The following cautionary remarks are provided, with the understanding
that they do not constitute a complete, discussion:

* If a JP-Hash is being used as a password, the most prudent assumption is that
  any attacker knows this, and is specifically attacking the space of possible
  JP-Hashes (which, at 49 bits of entropy, is not very large).
  To assume that the attacker doesn't know about JP-Hash is "security through
  obscurity".

* If the attacker knows that JP-Hash is being used as a password,
  which must be assumed, then weak passwords are vulnerable, in spite
  of generating "strong-looking" JP-Hash strings.
  Example: the JP-Hash `Kera%bage9kerya` appears to be of similar complexity to
  `Jasho1mogo?sase`.  However, the former is the hash of the text `letmein`,
  whereas the latter is the hash of `stark-theory-azimuth-goblet-13$17`.  An
  attacker who knows that the passwords are JP-Hashes can crack the
  `Kera%bage9kerya` password by using a file of JP-Hashes of weak passwords
  which will likely contain an entry for `letmein`, or, failing that, by a
  brute force search up to the space of lower-case strings up to seven
  characters long.

* A JP-Hash used as as password must be also be regarded as an ordinary
  password from the perspective of attacks which are oblivious to the
  existence of JP-Hash.  JP-Hashes are of variable length and may be as short
  as eight characters. For instance `ai9ue/ou` is a possible JP-Hash which
  looks like a short password compared to than `kyobyun9jakyu/choko`, and will
  succumb to a brute-force search of the eight-character space.
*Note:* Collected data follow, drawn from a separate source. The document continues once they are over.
/-- Whatever the host does after reset, in any order, the invariant holds: it is kept by reset, load, key changes,
injected random bytes, `ClearDirty` and ticks alike. The invariant rests on D4 (8.md), D6 (10.md), D17 (18.md) and D23
(22.md); the list form of memory is 5.md; what the host's operations write is D15 (2.md), D18 (19.md), D19 (20.md) and D20
(6.md), and that reset leaves the random supply is 28.md. -/
def Obligations.EverySessionKeepsTheInvariant : Prop :=
  ∀ (ops : List HostOp) (s t : State), s.Inv → hostRun ops s = .next t → t.Inv

/-- `load` before the first tick: an image of at most 3584 bytes is copied byte for byte to 0x200 and up and nothing
else changes; a longer one fails with `ImageTooLarge` and its length. No other host operation but reset writes memory.
(The premise "before the first tick" is R294, D19.) -/
def Obligations.LoadCopiesTheImage : Prop :=
  ∀ (image : List Byte) (s : State), s.mem.wf = true → s.ticked = false →
    (image.length ≤ 3584 → ∃ t : State,
      hostLoad image s = .next t ∧ t = { s with mem := t.mem } ∧
      (∀ k (h : k < image.length), t.mem.read (0x200 + k) = image[k]) ∧
      ∀ a, (a < 0x200 ∨ 0x200 + image.length ≤ a) → t.mem.read a = s.mem.read a) ∧
    (3584 < image.length → hostLoad image s = .fault (.imageTooLarge image.length)) ∧
    ∀ (op : HostOp) (s t : State), hostDo op s = .next t → t.mem ≠ s.mem →
      op = .tick ∨ op = .reset ∨ ∃ image, op = .load image

/-- After the first tick of a running machine, and after whatever the host then does without a reset (ticks, key writes,
injected bytes, `ClearDirty`), `load` is refused, whatever the image (D19; how the model tells that a tick has run is
20.md). -/
def Obligations.LoadAfterTheFirstTickIsRefused : Prop :=
  ∀ (image : List Byte) (ops : List HostOp) (s t u : State), s.halted = false → step s = .next t →
    HostOp.reset ∉ ops → hostRun ops t = .next u → hostLoad image u = .refused .loadAfterFirstTick

/-! ### Control flow -/

/-- `1nnn` JP sets `pc` to `nnn` exactly, not `nnn + 2`, and changes nothing else. -/
def Obligations.JumpSetsPcExactly : Prop :=
  ∀ (nnn : Addr12) (s : State),
    exec (.jp nnn) s = .next { s with pc := BitVec.ofNat 16 nnn.toNat }

/-- `3xkk` SE and `4xkk` SNE against an immediate: `pc` grows by 4 when the condition holds and by 2 when it does not;
nothing else changes. -/
def Obligations.ImmediateSkipsMovePcByFourOrTwo : Prop :=
  ∀ (x : Reg) (kk : Byte) (s : State),
    exec (.seImm x kk) s =
      .next { s with pc := BitVec.ofNat 16 (s.pc.toNat + if (s.reg x).toNat = kk.toNat then 4 else 2) } ∧
    exec (.sneImm x kk) s =
      .next { s with pc := BitVec.ofNat 16 (s.pc.toNat + if (s.reg x).toNat = kk.toNat then 2 else 4) }

/-- `5xy*` SE and `9xy*` SNE between registers, whatever the low nibble, which is not examined (D3): `pc` grows by 4 or
2; nothing else changes. -/
def Obligations.RegisterSkipsMovePcByFourOrTwo : Prop :=
  ∀ (x y : Reg) (n : Nibble) (s : State),
    exec (.seReg x y n) s =
      .next { s with pc := BitVec.ofNat 16 (s.pc.toNat + if (s.reg x).toNat = (s.reg y).toNat then 4 else 2) } ∧
    exec (.sneReg x y n) s =
      .next { s with pc := BitVec.ofNat 16 (s.pc.toNat + if (s.reg x).toNat = (s.reg y).toNat then 2 else 4) }

/-- `Bnnn` JP V0: `pc` becomes `nnn + v[0]`, not reduced to 12 bits (D23); nothing else changes. -/
def Obligations.JumpWithOffsetAddsRegisterZero : Prop :=
  ∀ (nnn : Addr12) (s : State), ∃ t : State,
    exec (.jpV0 nnn) s = .next t ∧ t.pc.toNat = nnn.toNat + (s.reg 0).toNat ∧ t = { s with pc := t.pc }

/-- `2nnn` CALL with `sp < 15`: `sp` grows by 1, the slot it now names holds the Call's own address, the other slots and
everything else are unchanged, `pc` is `nnn` (D6). With `sp = 15` it halts with `StackOverflow(pc)` (D17). -/
def Obligations.CallPushesItsOwnAddress : Prop :=
  ∀ (nnn : Addr12) (s : State),
    (s.sp.val < 15 → ∃ t : State,
      exec (.call nnn) s = .next t ∧ t.sp.val = s.sp.val + 1 ∧ t.stack[t.sp.val] = s.pc ∧
      (∀ k : Fin 16, k ≠ t.sp → t.stack[k.val] = s.stack[k.val]) ∧ t.pc.toNat = nnn.toNat ∧
      t = { s with pc := t.pc, sp := t.sp, stack := t.stack }) ∧
    (s.sp.val = 15 → exec (.call nnn) s =
      .next { s with halted := true, faultCause := .stackOverflow, faultInfo := s.pc })

/-- `00EE` RET with `sp > 0`: `pc` is the newest stacked address plus 2, `sp` falls by 1, nothing else changes (D6, D7).
With `sp = 0` it halts with `StackUnderflow(pc)` (D17). -/
def Obligations.ReturnResumesAfterTheCall : Prop :=
  ∀ s : State,
    (0 < s.sp.val → ∃ t : State,
      exec .ret s = .next t ∧ t.pc = BitVec.ofNat 16 (s.stack[s.sp.val].toNat + 2) ∧ t.sp.val + 1 = s.sp.val ∧
      t = { s with pc := t.pc, sp := t.sp }) ∧
    (s.sp.val = 0 → exec .ret s =
      .next { s with halted := true, faultCause := .stackUnderflow, faultInfo := s.pc })

/-- A Call and the Return that meets its stack again: `pc` is the address after the Call and `sp` is as before,
whatever else the subroutine changed (D6, D7). -/
def Obligations.CallThenReturnComesBack : Prop :=
  ∀ (nnn : Addr12) (s t u : State), s.sp.val < 15 → exec (.call nnn) s = .next t → u.sp = t.sp → u.stack = t.stack →
    ∃ r : State, exec .ret u = .next r ∧ r.pc = BitVec.ofNat 16 (s.pc.toNat + 2) ∧ r.sp = s.sp

/-- `STACK_DEPTH` = 15 Calls nest from an empty stack, whatever their targets: after `m` Calls `sp` is `m` but at most
15, the machine runs on exactly while `m ≤ 15`, and beyond that it has halted with `StackOverflow` (D6, D17). -/
def Obligations.CallsNestToTheStackDepth : Prop :=
  ∀ (targets : List Addr12) (s : State), s.halted = false → s.sp.val = 0 → ∃ t : State,
    execAll (targets.map Instr.call) s = .next t ∧ t.sp.val = min targets.length Config.stackDepth ∧
    Config.stackDepth = 15 ∧ (t.halted = false ↔ targets.length ≤ 15) ∧
    (15 < targets.length → t.faultCause = .stackOverflow)

/-! ### Register loads, ALU, random -/

/-- `6xkk` LD stores the immediate and `8xy0` LD copies a register; only `v[x]` changes, and `pc` grows by 2. That
the copy leaves VF alone is D10 (13.md). -/
def Obligations.LoadsWriteTheirDestinationOnly : Prop :=
  ∀ (x y : Reg) (kk : Byte) (s : State),
    (∃ t : State, exec (.ldImm x kk) s = .next t ∧ t.reg x = kk ∧ (∀ k, k ≠ x → t.reg k = s.reg k) ∧
      t = { s with v := t.v, pc := s.pc + 2 }) ∧
    ∃ t : State, exec (.ldReg x y) s = .next t ∧ t.reg x = s.reg y ∧ (∀ k, k ≠ x → t.reg k = s.reg k) ∧
      t = { s with v := t.v, pc := s.pc + 2 }

/-- `7xkk` ADD: the sum modulo 256, no other register, VF included; `pc` grows by 2. -/
def Obligations.AddImmediateWrapsWithoutFlag : Prop :=
  ∀ (x : Reg) (kk : Byte) (s : State),
    ∃ t : State, exec (.addImm x kk) s = .next t ∧ (t.reg x).toNat = ((s.reg x).toNat + kk.toNat) % 256 ∧
      (∀ k, k ≠ x → t.reg k = s.reg k) ∧ t = { s with v := t.v, pc := s.pc + 2 }

/-- `8xy1` OR, `8xy2` AND, `8xy3` XOR bit by bit; no other register changes, VF included (D10). -/
def Obligations.LogicOperationsActBitwise : Prop :=
  ∀ (x y : Reg) (s : State),
    (∃ t : State, exec (.orReg x y) s = .next t ∧
      (∀ b, (t.reg x).getLsbD b = ((s.reg x).getLsbD b || (s.reg y).getLsbD b)) ∧
      (∀ k, k ≠ x → t.reg k = s.reg k) ∧ t = { s with v := t.v, pc := s.pc + 2 }) ∧
    (∃ t : State, exec (.andReg x y) s = .next t ∧
      (∀ b, (t.reg x).getLsbD b = ((s.reg x).getLsbD b && (s.reg y).getLsbD b)) ∧
      (∀ k, k ≠ x → t.reg k = s.reg k) ∧ t = { s with v := t.v, pc := s.pc + 2 }) ∧
    ∃ t : State, exec (.xorReg x y) s = .next t ∧
      (∀ b, (t.reg x).getLsbD b = ((s.reg x).getLsbD b != (s.reg y).getLsbD b)) ∧
      (∀ k, k ≠ x → t.reg k = s.reg k) ∧ t = { s with v := t.v, pc := s.pc + 2 }

/-- `8xy4` ADD: for `x ≠ 15`, `256 × VF + v[x]` is the sum of the old operands; VF is 0 or 1, and for `x = 15` it is the
carry, written last (D8); no other register changes. -/
def Obligations.AddSetsResultThenCarry : Prop :=
  ∀ (x y : Reg) (s : State), ∃ t : State,
    exec (.addReg x y) s = .next t ∧
    (t.reg 15).toNat = ((s.reg x).toNat + (s.reg y).toNat) / 256 ∧
    (x ≠ 15 → 256 * (t.reg 15).toNat + (t.reg x).toNat = (s.reg x).toNat + (s.reg y).toNat) ∧
    (∀ k, k ≠ x → k ≠ 15 → t.reg k = s.reg k) ∧ t = { s with v := t.v, pc := s.pc + 2 }

/-- `8xy5` SUB and `8xy7` SUBN: the difference modulo 256, and VF = 1 exactly when the minuend is strictly greater, 0 at
equality (C7, and D9 for SUBN: 12.md), written last (D8, 11.md); no other register changes. -/
def Obligations.SubtractionsSetResultThenFlag : Prop :=
  ∀ (x y : Reg) (s : State),
    (∃ t : State, exec (.subReg x y) s = .next t ∧
      t.reg 15 = (if (s.reg x).toNat > (s.reg y).toNat then 1 else 0) ∧
      (x ≠ 15 → ((t.reg x).toNat + (s.reg y).toNat) % 256 = (s.reg x).toNat) ∧
      (∀ k, k ≠ x → k ≠ 15 → t.reg k = s.reg k) ∧ t = { s with v := t.v, pc := s.pc + 2 }) ∧
    ∃ t : State, exec (.subnReg x y) s = .next t ∧
      t.reg 15 = (if (s.reg y).toNat > (s.reg x).toNat then 1 else 0) ∧
      (x ≠ 15 → ((t.reg x).toNat + (s.reg x).toNat) % 256 = (s.reg y).toNat) ∧
      (∀ k, k ≠ x → k ≠ 15 → t.reg k = s.reg k) ∧ t = { s with v := t.v, pc := s.pc + 2 }

/-- `8xy6` SHR and `8xyE` SHL shift `v[x]` by one, whatever `y` (D3), and VF gets the bit moved out, written last (D8):
`2 × v[x] + VF` after SHR, and `256 × VF + v[x]` after SHL, relate old and new; no other register changes. -/
def Obligations.ShiftsMoveOneBitIntoTheFlag : Prop :=
  ∀ (x y : Reg) (s : State),
    (∃ t : State, exec (.shr x y) s = .next t ∧ (t.reg 15).toNat = (s.reg x).toNat % 2 ∧
      (x ≠ 15 → 2 * (t.reg x).toNat + (t.reg 15).toNat = (s.reg x).toNat) ∧
      (∀ k, k ≠ x → k ≠ 15 → t.reg k = s.reg k) ∧ t = { s with v := t.v, pc := s.pc + 2 }) ∧
    ∃ t : State, exec (.shl x y) s = .next t ∧ (t.reg 15).toNat = (s.reg x).toNat / 128 ∧
      (x ≠ 15 → 256 * (t.reg 15).toNat + (t.reg x).toNat = 2 * (s.reg x).toNat) ∧
      (∀ k, k ≠ x → k ≠ 15 → t.reg k = s.reg k) ∧ t = { s with v := t.v, pc := s.pc + 2 }

/-- `Cxkk` RND stores the next random byte masked by `kk` and consumes exactly one byte: the oldest injected one, or,
when none is injected, the free value (D15; 2.md), of which nothing is assumed. -/
def Obligations.RandomConsumesOneMaskedByte : Prop :=
  ∀ (x : Reg) (kk : Byte) (s : State), ∃ (t : State) (r : Byte),
    exec (.rnd x kk) s = .next t ∧ t.reg x = r &&& kk ∧ (∀ b, kk.getLsbD b = false → (t.reg x).getLsbD b = false) ∧
    (∀ r' rest, s.rndInjected = r' :: rest → r = r' ∧ t.rndInjected = rest) ∧
    (s.rndInjected = [] → r = Config.randomByte s.rndDrawn ∧ t.rndInjected = []) ∧ t.rndDrawn = s.rndDrawn + 1 ∧
    (∀ k, k ≠ x → t.reg k = s.reg k) ∧
    t = { s with v := t.v, pc := s.pc + 2, rndInjected := t.rndInjected, rndDrawn := t.rndDrawn }

/-! ### Index register and memory -/

/-- `Annn` LD I sets `I` to `nnn`, and `Fx29` LD F sets it to `5 × v[x]`, unmasked; only `I` changes, and `pc` grows by 2. -/
def Obligations.IndexLoadsSetIndexOnly : Prop :=
  ∀ (nnn : Addr12) (x : Reg) (s : State),
    (∃ t : State, exec (.ldI nnn) s = .next t ∧ t.I.toNat = nnn.toNat ∧ t = { s with I := t.I, pc := s.pc + 2 }) ∧
    ∃ t : State, exec (.ldF x) s = .next t ∧ t.I.toNat = 5 * (s.reg x).toNat ∧ t = { s with I := t.I, pc := s.pc + 2 }

/-- `Fx1E` ADD I: the sum modulo 65536; VF and everything else unchanged (D10). -/
def Obligations.AddToIndexWrapsWithoutFlag : Prop :=
  ∀ (x : Reg) (s : State), ∃ t : State,
    exec (.addI x) s = .next t ∧ t.I.toNat = (s.I.toNat + (s.reg x).toNat) % 65536 ∧
    t = { s with I := t.I, pc := s.pc + 2 }

/-- `Fx33` LD B in range: the three bytes from the effective address on are the decimal digits of `v[x]`, every other
byte of memory reads as before, and nothing else but `pc` changes. The range is D4 (8.md); that every byte of it may be
written is D24 (23.md). -/
def Obligations.BcdStoresTheDecimalDigits : Prop :=
  ∀ (x : Reg) (s : State), s.mem.wf = true → s.I.toNat + 2 < 4096 → ∃ t : State,
    exec (.ldB x) s = .next t ∧
    (s.reg x).toNat = 100 * (t.mem.read (s.effAddr 0)).toNat + 10 * (t.mem.read (s.effAddr 1)).toNat +
      (t.mem.read (s.effAddr 2)).toNat ∧
    (t.mem.read (s.effAddr 1)).toNat ≤ 9 ∧ (t.mem.read (s.effAddr 2)).toNat ≤ 9 ∧
    (∀ a, (a < s.effAddr 0 ∨ s.effAddr 0 + 3 ≤ a) → t.mem.read a = s.mem.read a) ∧
    t = { s with mem := t.mem, pc := s.pc + 2 }

/-- `Fx55` in range: `v[0]` to `v[x]` stand at the effective addresses `I` to `I + x`, every other byte of memory reads
as before, and nothing else but `pc` changes, `I` included. The range is D4 (8.md); that every byte of it may be written is
D24 (23.md). -/
def Obligations.RegisterDumpStoresRegistersInOrder : Prop :=
  ∀ (x : Reg) (s : State), s.mem.wf = true → s.I.toNat + x.val < 4096 → ∃ t : State,
    exec (.ldMemVx x) s = .next t ∧
    (∀ k : Reg, k.val ≤ x.val → t.mem.read (s.effAddr k.val) = s.reg k) ∧
    (∀ a, (a < s.effAddr 0 ∨ s.effAddr 0 + (x.val + 1) ≤ a) → t.mem.read a = s.mem.read a) ∧
    t = { s with mem := t.mem, pc := s.pc + 2 }

/-- `Fx65` in range: `v[0]` to `v[x]` are the bytes at `I` to `I + x`, the registers above `x` and everything else but
`pc` are unchanged. The range is D4. -/
def Obligations.RegisterLoadReadsMemoryInOrder : Prop :=
  ∀ (x : Reg) (s : State), s.I.toNat + x.val < 4096 → ∃ t : State,
    exec (.ldVxMem x) s = .next t ∧
    (∀ k : Reg, k.val ≤ x.val → t.reg k = s.mem.read (s.effAddr k.val)) ∧
    (∀ k : Reg, x.val < k.val → t.reg k = s.reg k) ∧
    t = { s with v := t.v, pc := s.pc + 2 }

/-- Dump and load are inverse: after `Fx55`, whatever then becomes of the registers and of `pc`, `Fx65` with the same
`x` restores `v[0]` to `v[x]` and `I` is as before (S7 of spec/95_test_vectors.md). The range is D4 (8.md); that every
byte of it may be written is D24 (23.md). -/
def Obligations.DumpThenLoadRestoresRegisters : Prop :=
  ∀ (x : Reg) (s : State) (v : Vector Byte 16) (pc : Word), s.mem.wf = true → s.I.toNat + x.val < 4096 →
    ∃ t u : State, exec (.ldMemVx x) s = .next t ∧ exec (.ldVxMem x) { t with v := v, pc := pc } = .next u ∧
      (∀ k : Reg, k.val ≤ x.val → u.reg k = s.reg k) ∧ t.I = s.I ∧ u.I = s.I

/-- An access of `Fx33`, `Fx55`, `Fx65` or `Dxyn` that needs an address of 4096 or more halts with
`MemoryOutOfRange(max(I, 4096))` and writes nothing else (D4, 8.md; the halted state is D17, 18.md). That `Dxyn` halts
also when only rows clipped off the grid lie beyond memory is D25 (24.md). -/
def Obligations.OutOfRangeAccessHaltsBeforeAnyWrite : Prop :=
  ∀ (i : Instr) (n : Nat) (s : State), 0 < n → 4096 < s.I.toNat + n →
    ((∃ x, i = .ldB x ∧ n = 3) ∨ (∃ x : Reg, i = .ldMemVx x ∧ n = x.val + 1) ∨
      (∃ x : Reg, i = .ldVxMem x ∧ n = x.val + 1) ∨ ∃ x y, i = .drw x y n) →
    exec i s = .next { s with
      halted := true, faultCause := .memoryOutOfRange, faultInfo := BitVec.ofNat 16 (max s.I.toNat 4096) }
* Converting, to a JP-Hash, a password phrase which has significantly more that
  49 bits of entropy constitutes a degradation of security independently of all
  other considerations.

## Are JP-Hash digests secure message digests?

* JP-Hash obviously contains too few bits to be suitable as a message
  digest for security purposes. It's possible that it may be used as
  an integrity checksum, perhaps comparable to a CRC48. However, it is produced
  by a slow, wasteful calculation whose result has undesirable properties like
  variable length.

## Example Hashes

These examples come from the `testvec` file.

```
a --> Mina4gai@gashan
y --> Shaba%megyu2shize
Mike --> !Tosuda2bukyochon
Romeo --> Potsun&gaso5machi
Sierra --> Nodon&yanu6zuchi
Tango --> Gyoda#hosa6segi
Whiskey --> Muji?pyuna6gyage
sashimi --> Izu0gyubya/gyumyu
ramen --> Byumi$betsu0nyohe
soba --> Arushin^hyapyuryu2
futon --> Kyoriton#kyaseku1
```

## License

The JP-Hash reference code is offered under the a one-clause variant of the BSD
license. See the copyright headers in the source files.

If you publish altered versions of this algorithm, please don't call it
JP-Hash, thanks! If it doesn't pass the `testvec`, it isn't JP-Hash.